+++ AVAILABLE DATA

/-- PANEL_RESTORE: a saved panel that has been placed is restored, and its area is returned. -/
def execPanelRestore (id : Nat) (s : State) : Out :=
  .next (match tabGet s.saved id with
    | none => s
    | some v =>
      match restoreCore s v, getComm s v.comm, getCtx s v.ctx with
      | some core, some c, some x =>
        if v.claim && (getCore s core).matrix.isSome then s
        else
          let segs := v.area.map fun g => (x.params.saveBase + g.1, g.2)
          let bs := readSegs s.mem segs
          if !areaClean v bs ∨ (segsBad s segs).isSome then
            let s1 := (touchedBad s segs).foldl (fun t w => uncorrectable t w v.ctx) s
            report { s1 with saved := tabPut s1.saved id { v with place := none, lost := true } } (.notResumed v.comm v.idx)
          else
            let s1 := restoreOn s id v c x core bs
            updatePaused (freeArea s1 v.ctx (some v.area)) v.comm
      | _, _, _ => reportSlots s (slotWait s v))

end Sys2Proof.Machine
end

++++++

Could you set down exactly the lines from the one containing "s.saved id with" through the last line of the records above, both included?

  .next (match tabGet s.saved id with
    | none => s
    | some v =>
      match restoreCore s v, getComm s v.comm, getCtx s v.ctx with
      | some core, some c, some x =>
        if v.claim && (getCore s core).matrix.isSome then s
        else
          let segs := v.area.map fun g => (x.params.saveBase + g.1, g.2)
          let bs := readSegs s.mem segs
          if !areaClean v bs ∨ (segsBad s segs).isSome then
            let s1 := (touchedBad s segs).foldl (fun t w => uncorrectable t w v.ctx) s
            report { s1 with saved := tabPut s1.saved id { v with place := none, lost := true } } (.notResumed v.comm v.idx)
          else
            let s1 := restoreOn s id v c x core bs
            updatePaused (freeArea s1 v.ctx (some v.area)) v.comm
      | _, _, _ => reportSlots s (slotWait s v))

end Sys2Proof.Machine
end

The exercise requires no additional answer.